%%

-- ==== Sys2Proof/Laws/PerInstr.lean ====
section
/-! SUPPORT. Families of statements over all commands as syntax, one lemma per constructor. -/

namespace Sys2Proof.Laws.TableRow

/-- The encoder gives a command a canonical word (spec/30_encoding.md R71) that its own row of the opcode map covers
(R63). -/
def Statement (i : Instr) : Prop :=
  canonicalWord (encodeWord i) = true ∧
    ∃ row ∈ opcodeMap, row.mnemonic = i.mnemonic ∧ row.covers (encodeWord i) = true

/-- A mask that keeps only bits of the top two. -/
theorem top_and_mask (top mask : BitVec 2) (v : Word64) :
    (top ++ v : CommandWord) &&& (mask ++ 0#64) = (top &&& mask) ++ 0#64 := by
  apply BitVec.eq_of_getLsbD_eq
  intro i hi
  simp only [BitVec.getLsbD_and, BitVec.getLsbD_append]
  by_cases h : i < 64 <;> simp [h]

theorem encode (opnd : Word64) : Statement (.encode opnd) := by
  refine ⟨by rw [canonicalWord, encodeWord, getLsbD_top 0b00#2 opnd 1, getLsbD_top 0b00#2 opnd 0]; rfl, _, List.mem_cons_self, rfl, ?_⟩
  exact beq_iff_eq.2 (top_and_mask 0b00#2 0b11#2 opnd)

theorem encodeNai : Statement .encodeNai := by
  refine ⟨by decide, _, List.mem_cons_of_mem _ List.mem_cons_self, rfl, by decide⟩

theorem decode (opnd : Word64) : Statement (.decode opnd) := by
  refine ⟨by rw [canonicalWord, encodeWord, getLsbD_top 0b10#2 opnd 1, getLsbD_top 0b10#2 opnd 0]; rfl, _,
    List.mem_cons_of_mem _ (List.mem_cons_of_mem _ List.mem_cons_self), rfl, ?_⟩
  exact beq_iff_eq.2 (top_and_mask 0b10#2 0b10#2 opnd)

end Sys2Proof.Laws.TableRow
end

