-- ==== Sys2Proof/Laws/Step.lean ====
section
/-! SUPPORT. What each shared operation, each command and one step can do, said once. -/

namespace Sys2Proof.Machine

/-- A completed command either succeeded or failed. -/
theorem State.complete_cases (c : Completion) (s : State) :
    (∃ b r, c = .ok b r ∧ s.complete c = s.succeed b r) ∨ (∃ k, c = .fail k ∧ s.complete c = s.failWith k) := by
  cases c with
  | ok b r => exact .inl ⟨b, r, rfl, rfl⟩
  | fail k => exact .inr ⟨k, rfl, rfl⟩

@[simp] theorem State.complete_done (c : Completion) (s : State) : (s.complete c).done = true := by
  cases c <;> rfl

@[simp] theorem State.complete_pending (c : Completion) (s : State) : (s.complete c).pending = s.pending := by
  cases c <;> rfl

@[simp] theorem FailKind.code_ne_codeOk (k : FailKind) : k.code ≠ codeOk := by cases k <;> decide

@[simp] theorem failKindOfCode_code (k : FailKind) : failKindOfCode k.code = some k := by cases k <;> rfl

/-- The response on the ports right after a command is its transaction-level response (spec/10_state.md R28). -/
@[simp] theorem State.complete_response (c : Completion) (s : State) : (s.complete c).response = some c.response := by
  cases c with
  | ok b r => rfl
  | fail k => simp [State.response, State.outputs, Outputs.response, State.complete, Completion.response]

/-- How `ENCODE` ends, by whether its operand is an identifier (spec/40_encode.md R81, R84, R85). -/
theorem encodeCompletion_of_valid {opnd : Word64} (h : ValidIdentifier opnd) :
    encodeCompletion opnd = .ok (encodedValue opnd) (encodedValue opnd) := by
  rw [encodeCompletion, if_pos ((identifierInRange_iff opnd).2 h)]

theorem encodeCompletion_of_not_valid {opnd : Word64} (h : ¬ ValidIdentifier opnd) :
    encodeCompletion opnd = .fail .outOfRange := by
  rw [encodeCompletion, if_neg (fun c => h ((identifierInRange_iff opnd).1 c))]

/-- How `DECODE` ends, by the class of its operand (spec/41_decode.md R105). -/
theorem decodeCompletion_of_quiet {opnd : Word64} (h : QuietPattern opnd) :
    decodeCompletion opnd = .ok opnd (decodedResult opnd) := by
  rw [decodeCompletion, if_pos (isNaN64_of_quietPattern h), if_pos ((maskCheck_iff opnd).2 h)]

theorem decodeCompletion_of_not_nan {opnd : Word64} (h : isNaN64 opnd = false) :
    decodeCompletion opnd = .fail .invalidType := by simp [decodeCompletion, h]

theorem decodeCompletion_of_nan_not_quiet {opnd : Word64} (h : isNaN64 opnd = true) (q : ¬ QuietPattern opnd) :
    decodeCompletion opnd = .fail .outOfRange := by
  rw [decodeCompletion, if_pos h, if_neg (fun c => q ((maskCheck_iff opnd).1 c))]

/-- Every command answers a next state: the one its completion gives. -/
theorem exec_eq (i : Instr) (s : State) : exec i s = .next (s.complete (completionOf i)) := by
  cases i <;> rfl

/-- Everything one edge can do. -/
theorem clockEdge_eq (p : Pins) (s : State) :
    clockEdge p s = .next (if p.rst then s.resetEdge
      else if p.cmdValid then s.complete (completionOf (decodeWord p.commandWord)) else s.idleEdge) := by
  cases p with
  | mk r v o n d => cases r <;> cases v <;> simp [clockEdge, exec_eq]

/-- Inversion of a step: a reset, a command or an idle edge, on the pins taken. -/
theorem step_cases {s t : State} (h : step s = .next t) :
    (s.nextPins.rst = true ∧ t = s.advance.resetEdge) ∨
    (s.nextPins.rst = false ∧ s.nextPins.cmdValid = true ∧
      t = s.advance.complete (completionOf (decodeWord s.nextPins.commandWord))) ∨
    (s.nextPins.rst = false ∧ s.nextPins.cmdValid = false ∧ t = s.advance.idleEdge) := by
  rw [step, clockEdge_eq] at h
  have h := (Host.Outcome.next.inj h).symm
  cases hr : s.nextPins.rst <;> cases hv : s.nextPins.cmdValid <;> simp [hr, hv] at h <;> simp [h]

/-- A run of any machine goes on from the state its first step answers. -/
theorem run_succ_of_step (M : Host.Core) {s t : M.State} (h : M.step s = .next t) (k : Nat) :
    M.run (k + 1) s = M.run k t := by rw [Host.Core.run, h]

/-- A run of the codec goes on from the state its first step answers. -/
theorem core_run_succ {s t : State} (h : step s = .next t) (k : Nat) : core.run (k + 1) s = core.run k t :=
  run_succ_of_step core h k

end Sys2Proof.Machine
end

%%

REQUIRED ACTION:
Both the line containing "(spec/41_decode.md R105). -/" and the line containing "rw [decodeCompletion, if_pos (isNaN64_of_quietPattern" belong in the answer. Print them and every line above that falls between them exactly, and no others.

WRITTEN RESPONSE:
/-- How `DECODE` ends, by the class of its operand (spec/41_decode.md R105). -/
theorem decodeCompletion_of_quiet {opnd : Word64} (h : QuietPattern opnd) :
    decodeCompletion opnd = .ok opnd (decodedResult opnd) := by
  rw [decodeCompletion, if_pos (isNaN64_of_quietPattern h), if_pos ((maskCheck_iff opnd).2 h)]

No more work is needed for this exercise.